Every record must appear in the answer exactly as it stands.

DATA TO PROCESS: Begin

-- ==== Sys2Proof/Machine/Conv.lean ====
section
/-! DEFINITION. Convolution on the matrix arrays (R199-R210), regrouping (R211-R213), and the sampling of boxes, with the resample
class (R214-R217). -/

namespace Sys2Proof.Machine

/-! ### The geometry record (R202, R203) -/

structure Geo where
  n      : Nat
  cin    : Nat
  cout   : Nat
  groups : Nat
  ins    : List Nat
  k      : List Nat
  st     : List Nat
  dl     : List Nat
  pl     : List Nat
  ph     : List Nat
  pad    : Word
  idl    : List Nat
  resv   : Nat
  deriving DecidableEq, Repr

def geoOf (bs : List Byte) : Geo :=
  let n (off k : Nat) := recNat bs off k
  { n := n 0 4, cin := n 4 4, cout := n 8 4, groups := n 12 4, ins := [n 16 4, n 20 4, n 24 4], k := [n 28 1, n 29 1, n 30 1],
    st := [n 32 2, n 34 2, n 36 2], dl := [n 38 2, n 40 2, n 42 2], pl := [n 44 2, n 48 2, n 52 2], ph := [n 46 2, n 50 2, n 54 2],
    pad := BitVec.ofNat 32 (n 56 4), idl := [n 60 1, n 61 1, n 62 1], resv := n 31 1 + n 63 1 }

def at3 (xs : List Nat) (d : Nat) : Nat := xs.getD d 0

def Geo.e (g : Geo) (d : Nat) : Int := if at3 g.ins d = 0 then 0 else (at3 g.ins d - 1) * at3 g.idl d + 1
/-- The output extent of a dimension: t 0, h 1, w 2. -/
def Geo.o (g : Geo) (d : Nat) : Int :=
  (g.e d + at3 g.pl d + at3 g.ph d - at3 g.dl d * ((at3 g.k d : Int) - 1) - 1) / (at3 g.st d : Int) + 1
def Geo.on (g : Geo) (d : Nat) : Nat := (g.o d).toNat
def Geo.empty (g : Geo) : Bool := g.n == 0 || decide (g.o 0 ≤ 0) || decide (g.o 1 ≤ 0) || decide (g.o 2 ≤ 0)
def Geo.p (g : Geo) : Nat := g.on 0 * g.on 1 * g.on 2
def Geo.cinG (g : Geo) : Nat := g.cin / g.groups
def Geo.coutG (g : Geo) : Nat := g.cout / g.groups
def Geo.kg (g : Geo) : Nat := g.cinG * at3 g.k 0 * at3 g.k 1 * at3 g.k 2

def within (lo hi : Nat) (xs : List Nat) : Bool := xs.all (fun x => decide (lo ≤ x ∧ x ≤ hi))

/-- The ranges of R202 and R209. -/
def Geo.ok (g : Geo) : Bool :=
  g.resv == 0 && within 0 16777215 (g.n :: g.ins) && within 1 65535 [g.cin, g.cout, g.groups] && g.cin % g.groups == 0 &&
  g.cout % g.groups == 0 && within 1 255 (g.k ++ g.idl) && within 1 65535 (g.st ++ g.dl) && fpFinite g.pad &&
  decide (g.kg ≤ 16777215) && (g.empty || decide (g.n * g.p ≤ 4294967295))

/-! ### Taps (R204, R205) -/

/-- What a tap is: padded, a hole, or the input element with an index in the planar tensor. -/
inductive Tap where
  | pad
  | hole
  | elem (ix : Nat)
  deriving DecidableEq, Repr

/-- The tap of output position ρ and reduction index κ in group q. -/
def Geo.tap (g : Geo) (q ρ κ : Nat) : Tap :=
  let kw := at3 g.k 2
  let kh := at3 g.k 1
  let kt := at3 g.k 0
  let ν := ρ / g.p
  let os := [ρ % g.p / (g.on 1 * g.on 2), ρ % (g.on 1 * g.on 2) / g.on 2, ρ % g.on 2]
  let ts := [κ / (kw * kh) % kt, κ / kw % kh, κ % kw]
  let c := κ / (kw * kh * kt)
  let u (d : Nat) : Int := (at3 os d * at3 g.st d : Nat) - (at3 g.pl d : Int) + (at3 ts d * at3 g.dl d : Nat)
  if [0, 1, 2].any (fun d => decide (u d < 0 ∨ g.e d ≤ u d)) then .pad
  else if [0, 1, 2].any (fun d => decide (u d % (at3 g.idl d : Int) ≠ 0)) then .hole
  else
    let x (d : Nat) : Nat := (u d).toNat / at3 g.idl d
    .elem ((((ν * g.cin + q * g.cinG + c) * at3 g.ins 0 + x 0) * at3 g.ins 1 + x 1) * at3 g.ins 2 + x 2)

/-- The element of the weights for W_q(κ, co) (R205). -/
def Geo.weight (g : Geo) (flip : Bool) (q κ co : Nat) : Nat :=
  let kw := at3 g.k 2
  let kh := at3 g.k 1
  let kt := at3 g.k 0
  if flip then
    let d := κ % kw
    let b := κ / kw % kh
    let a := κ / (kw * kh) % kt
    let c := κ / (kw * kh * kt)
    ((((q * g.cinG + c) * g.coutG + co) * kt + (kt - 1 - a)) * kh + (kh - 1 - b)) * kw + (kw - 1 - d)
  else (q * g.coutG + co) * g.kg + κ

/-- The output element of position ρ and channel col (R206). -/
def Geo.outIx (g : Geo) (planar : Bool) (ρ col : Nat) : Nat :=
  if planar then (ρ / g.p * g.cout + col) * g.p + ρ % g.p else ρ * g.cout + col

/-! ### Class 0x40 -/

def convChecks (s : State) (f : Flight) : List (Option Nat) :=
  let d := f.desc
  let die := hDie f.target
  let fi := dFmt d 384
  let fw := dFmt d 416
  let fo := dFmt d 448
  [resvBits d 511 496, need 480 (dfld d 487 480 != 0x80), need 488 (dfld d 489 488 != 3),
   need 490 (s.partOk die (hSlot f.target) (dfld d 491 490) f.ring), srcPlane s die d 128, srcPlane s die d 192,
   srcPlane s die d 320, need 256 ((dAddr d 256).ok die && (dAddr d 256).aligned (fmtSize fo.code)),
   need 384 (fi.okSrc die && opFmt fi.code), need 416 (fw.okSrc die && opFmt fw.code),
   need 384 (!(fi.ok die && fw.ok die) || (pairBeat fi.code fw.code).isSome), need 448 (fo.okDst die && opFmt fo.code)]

DATA TO PROCESS: End

■ ANSWER BOX ■
-- ==== Sys2Proof/Machine/Conv.lean ====
section
/-! DEFINITION. Convolution on the matrix arrays (R199-R210), regrouping (R211-R213), and the sampling of boxes, with the resample
class (R214-R217). -/

namespace Sys2Proof.Machine

/-! ### The geometry record (R202, R203) -/

structure Geo where
  n      : Nat
  cin    : Nat
  cout   : Nat
  groups : Nat
  ins    : List Nat
  k      : List Nat
  st     : List Nat
  dl     : List Nat
  pl     : List Nat
  ph     : List Nat
  pad    : Word
  idl    : List Nat
  resv   : Nat
  deriving DecidableEq, Repr

def geoOf (bs : List Byte) : Geo :=
  let n (off k : Nat) := recNat bs off k
  { n := n 0 4, cin := n 4 4, cout := n 8 4, groups := n 12 4, ins := [n 16 4, n 20 4, n 24 4], k := [n 28 1, n 29 1, n 30 1],
    st := [n 32 2, n 34 2, n 36 2], dl := [n 38 2, n 40 2, n 42 2], pl := [n 44 2, n 48 2, n 52 2], ph := [n 46 2, n 50 2, n 54 2],
    pad := BitVec.ofNat 32 (n 56 4), idl := [n 60 1, n 61 1, n 62 1], resv := n 31 1 + n 63 1 }

def at3 (xs : List Nat) (d : Nat) : Nat := xs.getD d 0

def Geo.e (g : Geo) (d : Nat) : Int := if at3 g.ins d = 0 then 0 else (at3 g.ins d - 1) * at3 g.idl d + 1
/-- The output extent of a dimension: t 0, h 1, w 2. -/
def Geo.o (g : Geo) (d : Nat) : Int :=
  (g.e d + at3 g.pl d + at3 g.ph d - at3 g.dl d * ((at3 g.k d : Int) - 1) - 1) / (at3 g.st d : Int) + 1
def Geo.on (g : Geo) (d : Nat) : Nat := (g.o d).toNat
def Geo.empty (g : Geo) : Bool := g.n == 0 || decide (g.o 0 ≤ 0) || decide (g.o 1 ≤ 0) || decide (g.o 2 ≤ 0)
def Geo.p (g : Geo) : Nat := g.on 0 * g.on 1 * g.on 2
def Geo.cinG (g : Geo) : Nat := g.cin / g.groups
def Geo.coutG (g : Geo) : Nat := g.cout / g.groups
def Geo.kg (g : Geo) : Nat := g.cinG * at3 g.k 0 * at3 g.k 1 * at3 g.k 2

def within (lo hi : Nat) (xs : List Nat) : Bool := xs.all (fun x => decide (lo ≤ x ∧ x ≤ hi))

/-- The ranges of R202 and R209. -/
def Geo.ok (g : Geo) : Bool :=
  g.resv == 0 && within 0 16777215 (g.n :: g.ins) && within 1 65535 [g.cin, g.cout, g.groups] && g.cin % g.groups == 0 &&
  g.cout % g.groups == 0 && within 1 255 (g.k ++ g.idl) && within 1 65535 (g.st ++ g.dl) && fpFinite g.pad &&
  decide (g.kg ≤ 16777215) && (g.empty || decide (g.n * g.p ≤ 4294967295))

/-! ### Taps (R204, R205) -/

/-- What a tap is: padded, a hole, or the input element with an index in the planar tensor. -/
inductive Tap where
  | pad
  | hole
  | elem (ix : Nat)
  deriving DecidableEq, Repr

/-- The tap of output position ρ and reduction index κ in group q. -/
def Geo.tap (g : Geo) (q ρ κ : Nat) : Tap :=
  let kw := at3 g.k 2
  let kh := at3 g.k 1
  let kt := at3 g.k 0
  let ν := ρ / g.p
  let os := [ρ % g.p / (g.on 1 * g.on 2), ρ % (g.on 1 * g.on 2) / g.on 2, ρ % g.on 2]
  let ts := [κ / (kw * kh) % kt, κ / kw % kh, κ % kw]
  let c := κ / (kw * kh * kt)
  let u (d : Nat) : Int := (at3 os d * at3 g.st d : Nat) - (at3 g.pl d : Int) + (at3 ts d * at3 g.dl d : Nat)
  if [0, 1, 2].any (fun d => decide (u d < 0 ∨ g.e d ≤ u d)) then .pad
  else if [0, 1, 2].any (fun d => decide (u d % (at3 g.idl d : Int) ≠ 0)) then .hole
  else
    let x (d : Nat) : Nat := (u d).toNat / at3 g.idl d
    .elem ((((ν * g.cin + q * g.cinG + c) * at3 g.ins 0 + x 0) * at3 g.ins 1 + x 1) * at3 g.ins 2 + x 2)

/-- The element of the weights for W_q(κ, co) (R205). -/
def Geo.weight (g : Geo) (flip : Bool) (q κ co : Nat) : Nat :=
  let kw := at3 g.k 2
  let kh := at3 g.k 1
  let kt := at3 g.k 0
  if flip then
    let d := κ % kw
    let b := κ / kw % kh
    let a := κ / (kw * kh) % kt
    let c := κ / (kw * kh * kt)
    ((((q * g.cinG + c) * g.coutG + co) * kt + (kt - 1 - a)) * kh + (kh - 1 - b)) * kw + (kw - 1 - d)
  else (q * g.coutG + co) * g.kg + κ

/-- The output element of position ρ and channel col (R206). -/
def Geo.outIx (g : Geo) (planar : Bool) (ρ col : Nat) : Nat :=
  if planar then (ρ / g.p * g.cout + col) * g.p + ρ % g.p else ρ * g.cout + col

/-! ### Class 0x40 -/

def convChecks (s : State) (f : Flight) : List (Option Nat) :=
  let d := f.desc
  let die := hDie f.target
  let fi := dFmt d 384
  let fw := dFmt d 416
  let fo := dFmt d 448
  [resvBits d 511 496, need 480 (dfld d 487 480 != 0x80), need 488 (dfld d 489 488 != 3),
   need 490 (s.partOk die (hSlot f.target) (dfld d 491 490) f.ring), srcPlane s die d 128, srcPlane s die d 192,
   srcPlane s die d 320, need 256 ((dAddr d 256).ok die && (dAddr d 256).aligned (fmtSize fo.code)),
   need 384 (fi.okSrc die && opFmt fi.code), need 416 (fw.okSrc die && opFmt fw.code),
   need 384 (!(fi.ok die && fw.ok die) || (pairBeat fi.code fw.code).isSome), need 448 (fo.okDst die && opFmt fo.code)]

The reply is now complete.